Every line of the records that holds the word "forever" should be copied.

◆ ◆ ◆ ◆ ◆

-- ==== Sys2Proof/Machine/Trajectory.lean ====
section
/-! DEFINITION. The profiles of an axis (R460, R462, R464): segment polynomials, and jerk-limited trajectories as lists of
phases, in exact integer arithmetic over picoseconds. -/

namespace Sys2Proof.Machine

/-- One microstep, one microstep/s and one microstep/s² in the trajectory's units. -/
def posUnit : Nat := 6 * 10 ^ 36
def velUnit : Nat := 2 * 10 ^ 24
def accUnit : Nat := 10 ^ 12

/-- A point of a trajectory: position, velocity and acceleration in the trajectory's units. -/
structure Motion where
  x : Int
  v : Int
  a : Int
  deriving DecidableEq, Repr

/-- The point `n` ps later under a constant jerk, in microsteps/s³. -/
def Motion.after (m : Motion) (j : Int) (n : Nat) : Motion :=
  { x := m.x + 3 * m.v * n + 3 * m.a * n ^ 2 + j * n ^ 3, v := m.v + 2 * m.a * n + j * n ^ 2, a := m.a + j * n }

/-- The point at the end of a list of phases. -/
def Motion.run (m : Motion) (ps : List (Int × Nat)) : Motion := ps.foldl (fun m p => m.after p.1 p.2) m

/-- The point `n` ps into a list of phases, and the phases that remain; past the last phase the point stays. -/
def Motion.advance (m : Motion) : List (Int × Nat) → Nat → Motion × List (Int × Nat)
  | [], _ => (m, [])
  | (j, d) :: ps, n =>
    if n < d then (m.after j n, (j, d - n) :: ps) else Motion.advance (m.after j d) ps (n - d)

/-- The shortest change of velocity to `v1`, ending at acceleration 0, with jerk ±`jm` and acceleration within `am` (R462,
R464): jerk toward a peak acceleration, hold it, jerk back. -/
def velPhases (m : Motion) (v1 : Int) (am jm : Nat) : List (Int × Nat) :=
  if jm = 0 then [] else
  let dir : Int := if m.v + m.a * m.a.natAbs / jm ≤ v1 then 1 else -1
  let a0 := dir * m.a
  let dv := dir * (v1 - m.v)
  let cap : Int := am * accUnit
  let peak : Int := isqrt ((jm * dv + a0 * a0) / 2).toNat
  let ap := min peak cap
  let t1 := (ap - a0).natAbs / jm
  let j1 : Int := if a0 ≤ ap then jm else -(jm : Int)
  let dv1 := if a0 ≤ ap then (ap * ap - a0 * a0) / jm else (a0 * a0 - ap * ap) / jm
  let hold := if ap = 0 then 0 else ((dv - dv1 - ap * ap / jm) / (2 * ap)).toNat
  [(dir * j1, t1), (0, hold), (-(dir * (jm : Int)), ap.toNat / jm)]

/-- Go to velocity `vp`, then to rest. -/
def viaVelocity (m : Motion) (vp : Int) (am jm : Nat) : List (Int × Nat) :=
  let up := velPhases m vp am jm
  let top := m.run up
  up ++ velPhases { top with a := 0 } 0 am jm

/-- The peak velocity whose trajectory ends on the target: it is found by halving, since the end position rises with it. -/
def findVelocity (m : Motion) (target : Int) (am jm : Nat) : Nat → Int → Int → Int
  | 0, lo, _ => lo
  | fuel + 1, lo, hi =>
    let mid := (lo + hi) / 2
    if (m.run (viaVelocity m mid am jm)).x ≤ target then findVelocity m target am jm fuel mid hi
    else findVelocity m target am jm fuel lo mid

/-- A time longer than any move: a limit of 0 lets nothing move. -/
def forever : Nat := 10 ^ 30

/-- The shortest-time trajectory to rest at `target` (R462): via the peak velocity that ends on it, or via ±VMAX with a
cruise between. -/
def planMove (m : Motion) (target : Int) (vm am jm : Nat) : List (Int × Nat) :=
  if vm = 0 ∨ am = 0 ∨ jm = 0 then [(0, forever)] else
  let top : Int := vm * velUnit
  let cruise := fun (vp : Int) =>
    let up := velPhases m vp am jm
    let rest := (m.run (viaVelocity m vp am jm)).x
    let at_ := m.run up
    up ++ [(0, ((target - rest) / (3 * vp)).toNat)] ++ velPhases { at_ with a := 0 } 0 am jm
  if (m.run (viaVelocity m top am jm)).x ≤ target then cruise top
  else if target ≤ (m.run (viaVelocity m (-top) am jm)).x then cruise (-top)
  else viaVelocity m (findVelocity m target am jm 100 (-top) top) am jm

/-- Whether a planned move ends on its target without passing it (R463). -/
def noOvershoot (m : Motion) (target : Int) (vm am jm : Nat) : Bool :=
  let stop := (m.run (velPhases m 0 am jm)).x
  let dir : Int := if m.x ≤ target then 1 else -1
  0 < vm && 0 < am && 0 < jm && dir * (stop - target) ≤ 0

/-- The coefficients of R460 with D in µs: c2 = K2 × 10^6 / D² and c3 = K3 × 10^12 / D³. -/
def segK2 (d : Nat) (dp v0 v1 : Int) : Int := 3 * dp * 10 ^ 6 - (2 * v0 + v1) * d
def segK3 (d : Nat) (dp v0 v1 : Int) : Int := -2 * dp * 10 ^ 6 + (v0 + v1) * d

/-- The position `t` µs into a segment, rounded to the nearest microstep (R460). -/
def segPos (d : Nat) (p0 p1 v0 v1 : Int) (t : Nat) : Int :=
  let n := v0 * t * d ^ 3 + segK2 d (p1 - p0) v0 v1 * t ^ 2 * d + segK3 d (p1 - p0) v0 v1 * t ^ 3
  p0 + (2 * n + 10 ^ 6 * d ^ 3).fdiv (2 * 10 ^ 6 * d ^ 3)

/-- Velocity and acceleration `t` µs into a segment, in the trajectory's units: v0 + 2 c2 t + 3 c3 t² and 2 c2 + 6 c3 t (R460). -/
def segRate (d : Nat) (dp v0 v1 : Int) (t : Nat) : Int × Int :=
  let k2 := segK2 d dp v0 v1
  let k3 := segK3 d dp v0 v1
  ((v0 * d ^ 3 + 2 * k2 * t * d + 3 * k3 * t ^ 2) * velUnit / max (d ^ 3) 1,
    10 ^ 6 * (2 * k2 * d + 6 * k3 * t) * accUnit / max (d ^ 3) 1)

/-- The largest |v(t)| over a segment is at most VMAX: at both ends, and where the acceleration is 0 inside it. -/
def segVelOk (d : Nat) (dp v0 v1 : Int) (vmax : Nat) : Bool :=
  let k2 := segK2 d dp v0 v1
  let k3 := segK3 d dp v0 v1
  let inside := k3 ≠ 0 ∧ 0 < -k2 * k3.sign ∧ -k2 * k3.sign < 3 * k3.natAbs
  v0.natAbs ≤ vmax && v1.natAbs ≤ vmax &&
    (!inside || (v0 * (3 * k3 * d) - k2 * k2).natAbs ≤ vmax * (3 * k3 * d).natAbs)

/-- The checks of R461 on one segment. -/
def segOk (d : Nat) (p0 p1 v0 v1 : Int) (vmax amax jmax : Nat) : Bool :=
  let k2 := segK2 d (p1 - p0) v0 v1
  let k3 := segK3 d (p1 - p0) v0 v1
  segVelOk d (p1 - p0) v0 v1 vmax
    && 2 * k2.natAbs * 10 ^ 6 ≤ amax * 256 * d ^ 2
    && (2 * k2 + 6 * k3).natAbs * 10 ^ 6 ≤ amax * 256 * d ^ 2
    && 6 * k3.natAbs * 10 ^ 12 ≤ jmax * 65536 * d ^ 3

end Sys2Proof.Machine
end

◆ ◆ ◆ ◆ ◆

▶ [TASK RESPONSE]
def forever : Nat := 10 ^ 30
  if vm = 0 ∨ am = 0 ∨ jm = 0 then [(0, forever)] else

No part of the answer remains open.